Question #2: I found that I can alter the list within a foreach loop... We can't do it like that in C#... Why does PowerShell allow us to do that?

First of all, Foreach-Object is not an actual loop and calling break in it will cancel the whole script rather than skipping to the statement after it.
Conversely, break and continue will work as you expect in an actual foreach loop.
Item #1. Putting a break within the foreach loop does exit the loop, but it does not stop the pipeline. It sounds like you want something like this:
$todo=$project.PropertyGroup
foreach ($thing in $todo){
if ($thing -eq 'some_condition'){
break
}
}
Item #2. PowerShell lets you modify an array within a foreach loop over that array, but those changes do not take effect until you exit the loop. Try running the code below for an example.
$a=1,2,3
foreach ($value in $a){
Write-Host $value
}
Write-Host $a
I can't comment on why the authors of PowerShell allowed this, but most other scripting languages (Perl, Python and shell) allow similar constructs.

There are differences between foreach and foreach-object.
A very good description you can find here: MS-ScriptingGuy
For testing in PS, here you have scripts to show the difference.
ForEach-Object:
# Omit 5.
1..10 | ForEach-Object {
if ($_ -eq 5) {return}
# if ($_ -ge 5) {return} # Omit from 5.
Write-Host $_
}
write-host "after1"
# Cancels whole script at 15, "after2" not printed.
11..20 | ForEach-Object {
if ($_ -eq 15) {continue}
Write-Host $_
}
write-host "after2"
# Cancels whole script at 25, "after3" not printed.
21..30 | ForEach-Object {
if ($_ -eq 25) {break}
Write-Host $_
}
write-host "after3"
foreach
# Ends foreach at 5.
foreach ($number1 in (1..10)) {
if ($number1 -eq 5) {break}
Write-Host "$number1"
}
write-host "after1"
# Omit 15.
foreach ($number2 in (11..20)) {
if ($number2 -eq 15) {continue}
Write-Host "$number2"
}
write-host "after2"
# Cancels whole script at 25, "after3" not printed.
foreach ($number3 in (21..30)) {
if ($number3 -eq 25) {return}
Write-Host "$number3"
}
write-host "after3"

To stop the pipeline of which ForEach-Object is part just use the statement continue inside the script block under ForEach-Object. continue behaves differently when you use it in foreach(...) {...} and in ForEach-Object {...} and this is why it's possible. If you want to carry on producing objects in the pipeline discarding some of the original objects, then the best way to do it is to filter out using Where-Object.
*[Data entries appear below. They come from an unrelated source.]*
/-- The reserved encodings of conversions and reductions (R72, R87, R257, R258, R261, R264). A mask register number
stands in bits [2:0] of its field, the rest 0 (R252). -/
def veFormOk (w : DWord) : Bool :=
  let op := wOp w
  let c := vCtl w
  if op = 0x8D then vVd w < 8
  else if op = 0x8E then vVc w < 8
  else if op = 0x92 then vVd w < 8 && vVa w < 8 && vVb w < 8
  else if op = 0x94 then !bit c 7 && vPart w ≤ (if vSub w < 4 then 1 else 0)
  else if op = 0x95 ∨ op = 0x96 ∨ op = 0x97 then
    isL (vFmt w) && fmtShapeOk (vFmt w) (vShape w) && !bit c 7 && vPart w < 32 / (lfmt (vFmt w)).width &&
      (op == 0x96 || vShape w != 2 || ctlSupplied c)
  else if op = 0x9A then c < 2
  else true

/-- A vector-engine word that is no reserved encoding. -/
def vectorLegal (w : DWord) : Bool :=
  veUnused w && veTyOk (wOp w) (vTy w) && veSubOk (wOp w) (vTy w) (vSub w) && veFormOk w

/-- The fault of a vector-engine instruction at issue, highest first (R268). -/
def vectorFault (w : DWord) (t : Seat) : Option Nat :=
  let s := t.g.s (vSs w)
  let deck := wOp w ≤ 0x83
  if !t.g.converged then some St.groupDivergent
  else if !vectorLegal w then some St.illegalInstruction
  else if deck && ((0x82 ≤ wOp w && vBound s < 4) || !t.b.holds (vRange w s)) then some St.deckRange
  else if deck && vBase s % 4 != 0 then some St.alignment
  else none

/-! ### Taking the engine (R244 to R246) -/

/-- The engine's registers, masks and accumulators set to zero (R246). -/
def Engine.zero (e : Engine) : Engine := { e with v := [], k := [], accs := [] }

/-- Gives core p's engine to a holder of a context: zeroed and counted where the last holder's context differs (R246). -/
def State.giveEngine (s : State) (p : Nat) (h : Holder) (c : CtxId) : State :=
  let w := s.work p
  let e := w.engine
  let was := e.last != [] && e.last != [(c.id, c.gen)]
  let e1 := if was then e.zero else e
  let left := e1.waiters.filter (fun b => h != .block b)
  let s1 := s.setWork p { w with engine := { e1 with holder := h, last := [(c.id, c.gen)], waiters := left } }
  s1.count p 63 (b2n was)

/-- Queues a vector-engine instruction (R244, R268, R269): the block takes a free engine; VOWN gives it up at issue.
Log entry 104 (DEDUCED). -/
def vectorRun (w : DWord) (s : State) (t : Seat) : Issued :=
  match vectorFault w t with
  | some st => .fault st
  | none =>
    let s1 := if (s.work t.p).engine.holder = .block t.g.block then s else s.giveEngine t.p (.block t.g.block) t.d.ctx
    let k := s1.work t.p
    let v : VeEntry := ⟨t.g.stamp, t.slot, t.g.block, w, t.g.s (vSs w)⟩
    let e := { k.engine with queue := k.engine.queue ++ [v] }
    let e := if wOp w = 0x9C then { e with holder := .nobody } else e
    .done ((s1.setWork t.p { k with engine := e }).putGroup t t.g.advance)

/-! ### Registers and masks (R249, R250) -/

/-- The lanes of vector register r. -/
def Engine.vreg (e : Engine) (r : Nat) : List Word := (List.range 128).map (fun l => Tab.get e.v (128 * r + l) 0)

/-- Lane l of vector register r. -/
def Engine.lane (e : Engine) (r l : Nat) : Word := Tab.get e.v (128 * r + l) 0

/-- Mask register k. -/
def Engine.mreg (e : Engine) (k : Nat) : BitVec 128 := Tab.get e.k k 0

/-- The active mask of an instruction (R250). -/
def Engine.active (e : Engine) (w : DWord) : BitVec 128 := if vMen w then e.mreg (vMk w) else BitVec.allOnes 128

/-- Writes lane l of vector register r. -/
def Engine.setLane (e : Engine) (r l : Nat) (x : Word) : Engine := { e with v := Tab.set e.v (128 * r + l) x }

/-- Writes VD under a mask (R250): active lanes take f, inactive ones keep their value, or are zero under MZ. -/
def Engine.put (e : Engine) (w : DWord) (mask : BitVec 128) (f : Nat → Word) : Engine :=
  (List.range 128).foldl (fun x l =>
    if mask.getLsbD l then x.setLane (vVd w) l (f l)
    else if vMz w then x.setLane (vVd w) l 0 else x) e

/-- Writes mask register k. -/
def Engine.setMreg (e : Engine) (k : Nat) (m : BitVec 128) : Engine := { e with k := Tab.set e.k k m }

/-- A mask of the lanes that satisfy a test. -/
def maskOf (f : Nat → Bool) : BitVec 128 :=
  (List.range 128).foldl (fun m l => if f l then m ||| (1 <<< l) else m) 0

/-! ### Lane arithmetic (R253) -/

/-- Applies an operation of a linear format to the elements of a lane under TY 0 to 2. -/
def byElem (ty : Nat) (f : Lin → Nat → Nat → Nat → Nat) (a b c : Word) : Word :=
  let q := linFmt ty
  if ty = 0 then BitVec.ofNat 32 (f q a.toNat b.toNat c.toNat)
  else BitVec.ofNat 32 (f q (a.toNat % 65536) (b.toNat % 65536) (c.toNat % 65536) +
    65536 * f q (a.toNat / 65536) (b.toNat / 65536) (c.toNat / 65536))

/-- A shift of a value of some bits by an amount below them: SUB 3 left, 4 right logical, 5 right arithmetic. -/
def shiftBits (sub width x n : Nat) : Nat :=
  if sub = 3 then x * 2 ^ n % 2 ^ width
  else if sub = 4 then x / 2 ^ n
  else unsigned width (Int.fdiv (signed width x) (2 ^ n))

/-- VBIT of a lane. -/
def vbitLane (ty sub : Nat) (a b : Word) : Word :=
  if sub = 0 then a &&& b
  else if sub = 1 then a ||| b
  else if sub = 2 then a ^^^ b
  else if sub ≤ 5 then
    (if ty = 1 ∨ ty = 2 then
      BitVec.ofNat 32 (shiftBits sub 16 (a.toNat % 65536) (b.toNat % 65536 % 16) +
        65536 * shiftBits sub 16 (a.toNat / 65536) (b.toNat / 65536 % 16))
    else BitVec.ofNat 32 (shiftBits sub 32 a.toNat (b.toNat % 32)))
  else if ty = 3 then (if sub = 6 ∧ !a.msb then a else 0 - a)
  else
    let signs : Word := if ty = 0 then 0x80000000 else 0x80008000
    if sub = 6 then a &&& ~~~ signs else a ^^^ signs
Since ForEach-Object is a cmdlet, break and continue will behave differently here than with the foreach keyword. Both will stop the loop but will also terminate the entire script:
break:
0..3 | foreach {
if ($_ -eq 2) { break }
$_
}
echo "Never printed"
# OUTPUT:
# 0
# 1
continue:
0..3 | foreach {
if ($_ -eq 2) { continue }
$_
}
echo "Never printed"
# OUTPUT:
# 0
# 1
So far, I have not found a "good" way to break a foreach script block without breaking the script, except "abusing" exceptions, although powershell core uses this approach:
throw:
class CustomStopUpstreamException : Exception {}
try {
0..3 | foreach {
if ($_ -eq 2) { throw [CustomStopUpstreamException]::new() }
$_
}
} catch [CustomStopUpstreamException] { }
echo "End"
# OUTPUT:
# 0
# 1
# End
The alternative (which is not always possible) would be to use the foreach keyword:
foreach:
foreach ($_ in (0..3)) {
if ($_ -eq 2) { break }
$_
}
echo "End"
# OUTPUT:
# 0
# 1
# End

If you insist on using ForEach-Object, then I would suggest adding a "break condition" like this:
$Break = $False;
1,2,3,4 | Where-Object { $Break -Eq $False } | ForEach-Object {
$Break = $_ -Eq 3;
Write-Host "Current number is $_";
}
The above code must output 1,2,3 and then skip (break before) 4. Expected output:
Current number is 1
Current number is 2
Current number is 3

Below is a suggested approach to Question #1 which I use if I wish to use the ForEach-Object cmdlet.
It does not directly answer the question because it does not EXIT the pipeline.
However, it may achieve the desired effect in Q#1.
The only drawback an amateur like myself can see is when processing large pipeline iterations.
$zStop = $false
(97..122) | Where-Object {$zStop -eq $false} | ForEach-Object {
$zNumeric = $_
$zAlpha = [char]$zNumeric
Write-Host -ForegroundColor Yellow ("{0,4} = {1}" -f ($zNumeric, $zAlpha))
if ($zAlpha -eq "m") {$zStop = $true}
}
Write-Host -ForegroundColor Green "My PSVersion = 5.1.18362.145"
I hope this is of use.
Happy New Year to all.

There is a way to break from ForEach-Object without throwing an exception. It employs a lesser-known feature of Select-Object, using the -First parameter, which actually breaks the pipeline when the specified number of pipeline items have been processed.
Simplified example:
$null = 1..5 | ForEach-Object {
# Do something...
Write-Host $_
# Evaluate "break" condition -> output $true
if( $_ -eq 2 ) { $true }
} | Select-Object -First 1 # Actually breaks the pipeline
Output:
1
2
Note that the assignment to $null is there to hide the output of $true, which is produced by the break condition. The value $true could be replaced by 42, "skip", "foobar", you name it. We just need to pipe something to Select-Object so it breaks the pipeline.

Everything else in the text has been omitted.